:: RECORDS PROVIDED ::

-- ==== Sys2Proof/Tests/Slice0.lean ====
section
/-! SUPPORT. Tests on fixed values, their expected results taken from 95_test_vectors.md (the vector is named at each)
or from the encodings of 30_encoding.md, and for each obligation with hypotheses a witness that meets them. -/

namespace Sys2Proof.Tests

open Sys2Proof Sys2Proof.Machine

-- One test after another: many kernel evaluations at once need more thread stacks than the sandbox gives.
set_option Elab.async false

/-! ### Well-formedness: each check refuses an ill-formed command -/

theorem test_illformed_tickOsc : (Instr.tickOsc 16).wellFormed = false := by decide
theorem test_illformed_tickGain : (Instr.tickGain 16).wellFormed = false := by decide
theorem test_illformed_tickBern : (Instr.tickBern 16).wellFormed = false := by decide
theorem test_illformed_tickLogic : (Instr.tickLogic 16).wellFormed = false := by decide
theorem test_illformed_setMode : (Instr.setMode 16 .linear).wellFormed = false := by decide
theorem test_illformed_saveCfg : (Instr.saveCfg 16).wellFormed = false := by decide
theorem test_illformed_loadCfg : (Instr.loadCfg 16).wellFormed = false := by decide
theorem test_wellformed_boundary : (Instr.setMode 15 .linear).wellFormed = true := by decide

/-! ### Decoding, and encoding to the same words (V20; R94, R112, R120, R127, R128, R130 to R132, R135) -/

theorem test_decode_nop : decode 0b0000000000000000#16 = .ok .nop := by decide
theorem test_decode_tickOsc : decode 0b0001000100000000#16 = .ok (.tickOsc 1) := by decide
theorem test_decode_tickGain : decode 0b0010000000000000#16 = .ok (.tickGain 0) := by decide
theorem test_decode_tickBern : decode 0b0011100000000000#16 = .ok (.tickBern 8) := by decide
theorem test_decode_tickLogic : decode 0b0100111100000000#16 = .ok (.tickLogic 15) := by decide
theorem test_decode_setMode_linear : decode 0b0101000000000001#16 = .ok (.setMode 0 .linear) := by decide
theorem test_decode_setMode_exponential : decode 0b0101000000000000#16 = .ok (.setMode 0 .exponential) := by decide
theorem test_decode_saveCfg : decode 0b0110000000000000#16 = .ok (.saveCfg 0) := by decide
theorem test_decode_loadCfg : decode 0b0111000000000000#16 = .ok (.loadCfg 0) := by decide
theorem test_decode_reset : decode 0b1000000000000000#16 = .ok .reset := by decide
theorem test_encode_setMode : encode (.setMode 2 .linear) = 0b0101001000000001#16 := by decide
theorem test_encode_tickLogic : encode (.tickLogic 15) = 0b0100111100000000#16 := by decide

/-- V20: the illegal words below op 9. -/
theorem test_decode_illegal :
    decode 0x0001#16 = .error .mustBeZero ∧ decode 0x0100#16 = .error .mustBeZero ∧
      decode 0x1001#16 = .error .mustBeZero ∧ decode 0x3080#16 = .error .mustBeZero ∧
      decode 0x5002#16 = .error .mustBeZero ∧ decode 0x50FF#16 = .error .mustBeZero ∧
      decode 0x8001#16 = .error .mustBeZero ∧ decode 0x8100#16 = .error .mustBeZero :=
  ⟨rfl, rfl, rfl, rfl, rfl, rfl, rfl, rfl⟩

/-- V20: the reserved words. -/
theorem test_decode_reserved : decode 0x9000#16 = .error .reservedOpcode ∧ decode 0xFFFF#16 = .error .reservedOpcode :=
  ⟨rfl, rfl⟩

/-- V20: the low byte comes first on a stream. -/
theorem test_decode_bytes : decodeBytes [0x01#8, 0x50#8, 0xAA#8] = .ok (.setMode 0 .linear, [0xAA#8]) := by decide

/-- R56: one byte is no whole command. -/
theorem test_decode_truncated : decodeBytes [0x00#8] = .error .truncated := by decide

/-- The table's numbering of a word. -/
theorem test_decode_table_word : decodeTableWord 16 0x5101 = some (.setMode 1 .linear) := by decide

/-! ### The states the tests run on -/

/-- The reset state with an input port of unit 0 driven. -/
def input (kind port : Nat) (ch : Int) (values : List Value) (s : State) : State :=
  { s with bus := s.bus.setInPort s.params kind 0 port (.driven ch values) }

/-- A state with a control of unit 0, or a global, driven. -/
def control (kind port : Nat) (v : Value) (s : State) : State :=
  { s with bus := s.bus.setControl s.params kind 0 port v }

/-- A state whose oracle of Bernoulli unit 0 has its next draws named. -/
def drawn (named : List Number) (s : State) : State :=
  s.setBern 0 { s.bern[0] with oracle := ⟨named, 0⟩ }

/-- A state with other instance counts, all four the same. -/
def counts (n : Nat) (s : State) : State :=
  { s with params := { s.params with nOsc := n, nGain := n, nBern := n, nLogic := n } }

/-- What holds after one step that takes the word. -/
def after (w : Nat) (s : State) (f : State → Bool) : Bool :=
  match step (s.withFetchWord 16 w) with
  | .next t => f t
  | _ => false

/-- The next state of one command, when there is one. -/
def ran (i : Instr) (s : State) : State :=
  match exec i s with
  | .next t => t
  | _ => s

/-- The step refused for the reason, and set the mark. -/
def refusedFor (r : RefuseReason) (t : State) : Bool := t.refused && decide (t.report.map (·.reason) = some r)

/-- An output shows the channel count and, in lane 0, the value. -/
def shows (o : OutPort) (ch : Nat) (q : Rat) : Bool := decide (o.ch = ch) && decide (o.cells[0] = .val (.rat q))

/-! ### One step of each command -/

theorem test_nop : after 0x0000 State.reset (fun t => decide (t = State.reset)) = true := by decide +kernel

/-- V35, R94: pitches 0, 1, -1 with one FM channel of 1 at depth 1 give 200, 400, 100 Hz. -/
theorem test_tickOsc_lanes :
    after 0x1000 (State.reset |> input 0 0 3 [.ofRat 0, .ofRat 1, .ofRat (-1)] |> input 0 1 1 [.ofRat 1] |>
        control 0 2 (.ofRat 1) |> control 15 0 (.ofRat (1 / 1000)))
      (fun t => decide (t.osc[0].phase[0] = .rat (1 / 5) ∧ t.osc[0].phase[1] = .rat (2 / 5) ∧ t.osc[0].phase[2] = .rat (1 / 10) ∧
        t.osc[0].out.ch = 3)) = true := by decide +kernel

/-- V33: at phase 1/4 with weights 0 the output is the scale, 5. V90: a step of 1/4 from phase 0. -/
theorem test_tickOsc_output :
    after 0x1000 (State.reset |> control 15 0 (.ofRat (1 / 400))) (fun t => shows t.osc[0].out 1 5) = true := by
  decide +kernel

:::
:: RECORDS PROVIDED ::

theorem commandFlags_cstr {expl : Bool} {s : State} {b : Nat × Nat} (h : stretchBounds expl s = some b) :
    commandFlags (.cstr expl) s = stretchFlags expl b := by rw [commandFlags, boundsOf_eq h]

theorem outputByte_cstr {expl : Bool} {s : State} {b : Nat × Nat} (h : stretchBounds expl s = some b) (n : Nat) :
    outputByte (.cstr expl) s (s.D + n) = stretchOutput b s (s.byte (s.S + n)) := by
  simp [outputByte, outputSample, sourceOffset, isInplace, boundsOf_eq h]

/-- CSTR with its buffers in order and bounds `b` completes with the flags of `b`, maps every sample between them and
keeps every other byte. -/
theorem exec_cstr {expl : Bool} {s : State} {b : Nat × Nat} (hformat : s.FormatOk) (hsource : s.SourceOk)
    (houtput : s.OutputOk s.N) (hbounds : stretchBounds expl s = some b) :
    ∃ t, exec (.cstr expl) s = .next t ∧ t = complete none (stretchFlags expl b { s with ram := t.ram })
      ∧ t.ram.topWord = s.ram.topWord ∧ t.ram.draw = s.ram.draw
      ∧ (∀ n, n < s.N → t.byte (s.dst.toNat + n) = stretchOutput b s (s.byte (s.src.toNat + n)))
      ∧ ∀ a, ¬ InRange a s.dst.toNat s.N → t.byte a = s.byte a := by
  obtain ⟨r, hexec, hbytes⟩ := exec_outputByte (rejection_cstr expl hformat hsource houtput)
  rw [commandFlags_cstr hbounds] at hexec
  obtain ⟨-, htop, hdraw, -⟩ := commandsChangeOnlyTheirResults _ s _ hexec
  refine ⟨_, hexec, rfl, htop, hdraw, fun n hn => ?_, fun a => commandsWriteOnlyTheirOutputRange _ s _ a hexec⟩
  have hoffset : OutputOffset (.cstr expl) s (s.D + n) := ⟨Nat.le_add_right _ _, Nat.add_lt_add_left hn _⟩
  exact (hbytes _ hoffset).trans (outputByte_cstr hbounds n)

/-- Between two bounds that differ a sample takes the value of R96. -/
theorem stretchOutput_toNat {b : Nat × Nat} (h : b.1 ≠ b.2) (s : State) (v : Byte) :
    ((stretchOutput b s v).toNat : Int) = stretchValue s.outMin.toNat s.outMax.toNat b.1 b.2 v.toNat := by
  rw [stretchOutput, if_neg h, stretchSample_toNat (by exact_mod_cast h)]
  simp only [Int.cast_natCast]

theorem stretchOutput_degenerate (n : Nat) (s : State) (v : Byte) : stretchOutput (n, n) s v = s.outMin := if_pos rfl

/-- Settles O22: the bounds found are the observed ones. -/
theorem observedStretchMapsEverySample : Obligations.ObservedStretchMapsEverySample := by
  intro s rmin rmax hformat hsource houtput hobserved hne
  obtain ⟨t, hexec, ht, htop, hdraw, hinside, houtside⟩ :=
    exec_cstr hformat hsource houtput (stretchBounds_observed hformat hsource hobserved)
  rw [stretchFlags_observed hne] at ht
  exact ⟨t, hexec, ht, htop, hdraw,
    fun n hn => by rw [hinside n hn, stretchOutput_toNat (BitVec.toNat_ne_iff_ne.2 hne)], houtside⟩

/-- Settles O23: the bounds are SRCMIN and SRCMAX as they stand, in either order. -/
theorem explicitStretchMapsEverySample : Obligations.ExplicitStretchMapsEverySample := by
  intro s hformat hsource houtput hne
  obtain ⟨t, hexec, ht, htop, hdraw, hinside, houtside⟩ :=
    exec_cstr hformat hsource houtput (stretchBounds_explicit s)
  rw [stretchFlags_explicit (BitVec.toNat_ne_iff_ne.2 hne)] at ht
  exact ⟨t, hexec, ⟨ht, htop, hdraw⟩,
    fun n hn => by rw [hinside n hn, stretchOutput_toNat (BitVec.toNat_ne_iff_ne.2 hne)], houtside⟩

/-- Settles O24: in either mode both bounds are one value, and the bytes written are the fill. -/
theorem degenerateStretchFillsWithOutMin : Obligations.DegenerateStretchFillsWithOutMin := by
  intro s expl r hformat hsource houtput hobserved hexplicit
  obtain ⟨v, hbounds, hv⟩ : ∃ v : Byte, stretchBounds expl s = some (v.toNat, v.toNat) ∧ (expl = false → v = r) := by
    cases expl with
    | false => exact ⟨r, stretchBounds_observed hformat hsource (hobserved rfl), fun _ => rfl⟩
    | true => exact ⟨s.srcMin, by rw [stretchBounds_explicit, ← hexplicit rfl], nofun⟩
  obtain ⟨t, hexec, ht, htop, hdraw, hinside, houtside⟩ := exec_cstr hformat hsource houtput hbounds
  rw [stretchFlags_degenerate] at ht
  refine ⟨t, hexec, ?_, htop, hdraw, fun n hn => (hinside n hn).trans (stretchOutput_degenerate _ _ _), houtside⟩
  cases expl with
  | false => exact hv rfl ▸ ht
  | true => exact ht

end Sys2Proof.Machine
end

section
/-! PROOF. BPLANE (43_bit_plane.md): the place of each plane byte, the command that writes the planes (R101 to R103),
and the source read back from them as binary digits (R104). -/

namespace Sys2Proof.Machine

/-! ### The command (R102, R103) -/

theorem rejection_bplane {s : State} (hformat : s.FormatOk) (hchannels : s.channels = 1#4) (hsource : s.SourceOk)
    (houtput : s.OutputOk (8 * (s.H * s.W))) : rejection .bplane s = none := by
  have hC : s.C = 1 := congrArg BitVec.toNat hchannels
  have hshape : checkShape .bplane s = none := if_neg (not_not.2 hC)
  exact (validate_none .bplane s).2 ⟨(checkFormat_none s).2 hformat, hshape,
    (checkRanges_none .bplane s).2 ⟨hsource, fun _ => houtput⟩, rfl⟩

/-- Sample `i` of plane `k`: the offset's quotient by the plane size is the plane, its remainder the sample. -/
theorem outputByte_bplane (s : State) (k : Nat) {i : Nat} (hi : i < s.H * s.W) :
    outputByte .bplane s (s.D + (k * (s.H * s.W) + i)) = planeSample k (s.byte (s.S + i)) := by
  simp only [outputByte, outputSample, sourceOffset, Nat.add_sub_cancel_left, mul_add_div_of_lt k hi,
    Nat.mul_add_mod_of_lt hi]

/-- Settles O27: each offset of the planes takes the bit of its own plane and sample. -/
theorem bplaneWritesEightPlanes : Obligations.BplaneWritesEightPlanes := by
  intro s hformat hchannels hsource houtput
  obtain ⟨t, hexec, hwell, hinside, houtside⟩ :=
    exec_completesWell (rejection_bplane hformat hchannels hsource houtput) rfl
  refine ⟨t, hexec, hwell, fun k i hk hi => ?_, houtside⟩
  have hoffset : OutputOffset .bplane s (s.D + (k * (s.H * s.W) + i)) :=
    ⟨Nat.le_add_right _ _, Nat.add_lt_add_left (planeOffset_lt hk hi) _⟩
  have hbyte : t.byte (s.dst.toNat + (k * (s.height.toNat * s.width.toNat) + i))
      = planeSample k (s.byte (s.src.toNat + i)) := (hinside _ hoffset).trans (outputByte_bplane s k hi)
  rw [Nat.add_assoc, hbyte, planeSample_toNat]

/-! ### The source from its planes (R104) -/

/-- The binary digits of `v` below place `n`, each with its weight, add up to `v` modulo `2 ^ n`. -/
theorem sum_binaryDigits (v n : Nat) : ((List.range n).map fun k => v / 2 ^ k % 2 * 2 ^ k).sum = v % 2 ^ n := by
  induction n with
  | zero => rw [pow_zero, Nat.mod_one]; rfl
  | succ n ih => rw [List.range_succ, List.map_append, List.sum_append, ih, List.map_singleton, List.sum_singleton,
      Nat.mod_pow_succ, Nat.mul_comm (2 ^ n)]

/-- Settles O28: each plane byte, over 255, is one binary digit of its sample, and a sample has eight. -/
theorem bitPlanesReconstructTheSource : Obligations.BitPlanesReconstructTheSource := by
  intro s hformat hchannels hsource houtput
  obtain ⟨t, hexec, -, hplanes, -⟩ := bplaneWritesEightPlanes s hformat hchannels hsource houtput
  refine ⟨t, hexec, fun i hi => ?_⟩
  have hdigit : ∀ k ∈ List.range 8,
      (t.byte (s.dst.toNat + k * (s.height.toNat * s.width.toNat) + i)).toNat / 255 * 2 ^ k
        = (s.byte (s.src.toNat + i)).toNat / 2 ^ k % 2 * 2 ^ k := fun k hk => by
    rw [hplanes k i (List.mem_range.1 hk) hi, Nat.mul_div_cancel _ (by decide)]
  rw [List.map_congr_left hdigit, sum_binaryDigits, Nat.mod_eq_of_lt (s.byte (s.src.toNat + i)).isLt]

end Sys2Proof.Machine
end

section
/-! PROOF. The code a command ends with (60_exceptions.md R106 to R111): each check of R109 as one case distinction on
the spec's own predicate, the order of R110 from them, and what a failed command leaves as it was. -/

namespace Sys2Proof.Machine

:::
:: RECORDS PROVIDED ::

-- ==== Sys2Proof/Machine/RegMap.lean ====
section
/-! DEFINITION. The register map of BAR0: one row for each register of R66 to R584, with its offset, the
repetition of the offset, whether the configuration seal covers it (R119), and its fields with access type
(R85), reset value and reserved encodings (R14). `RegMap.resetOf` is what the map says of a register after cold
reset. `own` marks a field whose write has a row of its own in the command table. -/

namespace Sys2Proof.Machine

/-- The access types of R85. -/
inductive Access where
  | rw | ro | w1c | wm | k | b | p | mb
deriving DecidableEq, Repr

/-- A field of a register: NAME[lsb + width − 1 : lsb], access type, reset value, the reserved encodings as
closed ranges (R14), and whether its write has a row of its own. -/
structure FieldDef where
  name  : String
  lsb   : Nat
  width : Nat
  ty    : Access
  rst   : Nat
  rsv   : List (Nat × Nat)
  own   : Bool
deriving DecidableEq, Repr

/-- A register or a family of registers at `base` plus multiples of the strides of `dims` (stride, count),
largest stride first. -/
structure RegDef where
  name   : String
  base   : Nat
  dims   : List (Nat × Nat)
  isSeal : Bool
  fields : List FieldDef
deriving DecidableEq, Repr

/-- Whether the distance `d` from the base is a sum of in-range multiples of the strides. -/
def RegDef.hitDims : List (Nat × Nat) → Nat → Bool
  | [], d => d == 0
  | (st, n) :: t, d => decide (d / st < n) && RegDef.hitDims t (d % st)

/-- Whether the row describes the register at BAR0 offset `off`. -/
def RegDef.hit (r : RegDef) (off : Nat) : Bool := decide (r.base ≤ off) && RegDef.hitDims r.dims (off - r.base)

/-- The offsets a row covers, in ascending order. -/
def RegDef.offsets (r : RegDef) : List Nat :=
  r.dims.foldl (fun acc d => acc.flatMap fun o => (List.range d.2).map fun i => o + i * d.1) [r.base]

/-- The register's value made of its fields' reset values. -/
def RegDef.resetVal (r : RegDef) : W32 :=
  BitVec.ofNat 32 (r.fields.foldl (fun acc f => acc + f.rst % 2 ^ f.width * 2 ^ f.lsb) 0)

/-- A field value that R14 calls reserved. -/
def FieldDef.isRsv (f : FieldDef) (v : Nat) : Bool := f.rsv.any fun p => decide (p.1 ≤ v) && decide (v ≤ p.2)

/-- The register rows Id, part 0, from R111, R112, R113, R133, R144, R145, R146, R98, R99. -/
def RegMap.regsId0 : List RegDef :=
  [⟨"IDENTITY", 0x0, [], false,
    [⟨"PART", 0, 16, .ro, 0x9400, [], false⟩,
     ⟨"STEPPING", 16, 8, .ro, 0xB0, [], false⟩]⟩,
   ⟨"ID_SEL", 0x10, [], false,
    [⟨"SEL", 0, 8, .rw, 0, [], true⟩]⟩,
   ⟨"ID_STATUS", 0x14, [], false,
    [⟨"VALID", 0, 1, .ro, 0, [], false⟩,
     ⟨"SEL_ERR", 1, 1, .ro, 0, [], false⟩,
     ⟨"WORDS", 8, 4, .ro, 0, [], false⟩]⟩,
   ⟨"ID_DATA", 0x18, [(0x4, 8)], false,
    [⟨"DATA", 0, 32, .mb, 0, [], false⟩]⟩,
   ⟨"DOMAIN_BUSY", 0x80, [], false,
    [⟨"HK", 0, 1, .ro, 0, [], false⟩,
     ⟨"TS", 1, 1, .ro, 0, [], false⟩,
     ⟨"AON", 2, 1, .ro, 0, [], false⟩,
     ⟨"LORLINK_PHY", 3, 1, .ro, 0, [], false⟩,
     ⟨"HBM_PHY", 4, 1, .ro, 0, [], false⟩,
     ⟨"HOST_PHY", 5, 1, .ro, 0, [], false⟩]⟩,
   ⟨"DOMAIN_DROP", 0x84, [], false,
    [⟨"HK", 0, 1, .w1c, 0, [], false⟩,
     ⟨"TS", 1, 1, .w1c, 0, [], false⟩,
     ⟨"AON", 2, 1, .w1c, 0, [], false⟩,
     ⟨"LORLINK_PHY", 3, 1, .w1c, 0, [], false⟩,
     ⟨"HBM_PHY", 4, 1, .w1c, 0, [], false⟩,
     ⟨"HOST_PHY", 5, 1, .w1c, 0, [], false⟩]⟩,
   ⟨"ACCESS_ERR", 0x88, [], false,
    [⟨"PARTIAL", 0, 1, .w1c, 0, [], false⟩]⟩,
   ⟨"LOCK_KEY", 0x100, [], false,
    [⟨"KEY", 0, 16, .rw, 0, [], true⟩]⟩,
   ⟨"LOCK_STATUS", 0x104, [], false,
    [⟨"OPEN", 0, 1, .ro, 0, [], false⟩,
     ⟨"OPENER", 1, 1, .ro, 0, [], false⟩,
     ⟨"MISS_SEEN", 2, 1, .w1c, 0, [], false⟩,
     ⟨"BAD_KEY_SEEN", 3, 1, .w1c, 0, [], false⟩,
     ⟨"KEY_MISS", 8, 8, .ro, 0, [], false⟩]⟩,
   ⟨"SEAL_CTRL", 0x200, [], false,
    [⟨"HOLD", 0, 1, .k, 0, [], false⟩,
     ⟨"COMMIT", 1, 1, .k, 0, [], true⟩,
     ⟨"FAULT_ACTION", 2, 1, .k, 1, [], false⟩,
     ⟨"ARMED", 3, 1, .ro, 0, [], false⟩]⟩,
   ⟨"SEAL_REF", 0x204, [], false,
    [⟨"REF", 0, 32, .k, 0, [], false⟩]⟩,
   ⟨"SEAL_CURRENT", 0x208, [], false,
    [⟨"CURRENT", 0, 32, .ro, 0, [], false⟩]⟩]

:::

Determine which lines above include the word "decodeBytes", and report those lines in full.

*RESPONSE TO THE TASK*
theorem test_decode_bytes : decodeBytes [0x01#8, 0x50#8, 0xAA#8] = .ok (.setMode 0 .linear, [0xAA#8]) := by decide
theorem test_decode_truncated : decodeBytes [0x00#8] = .error .truncated := by decide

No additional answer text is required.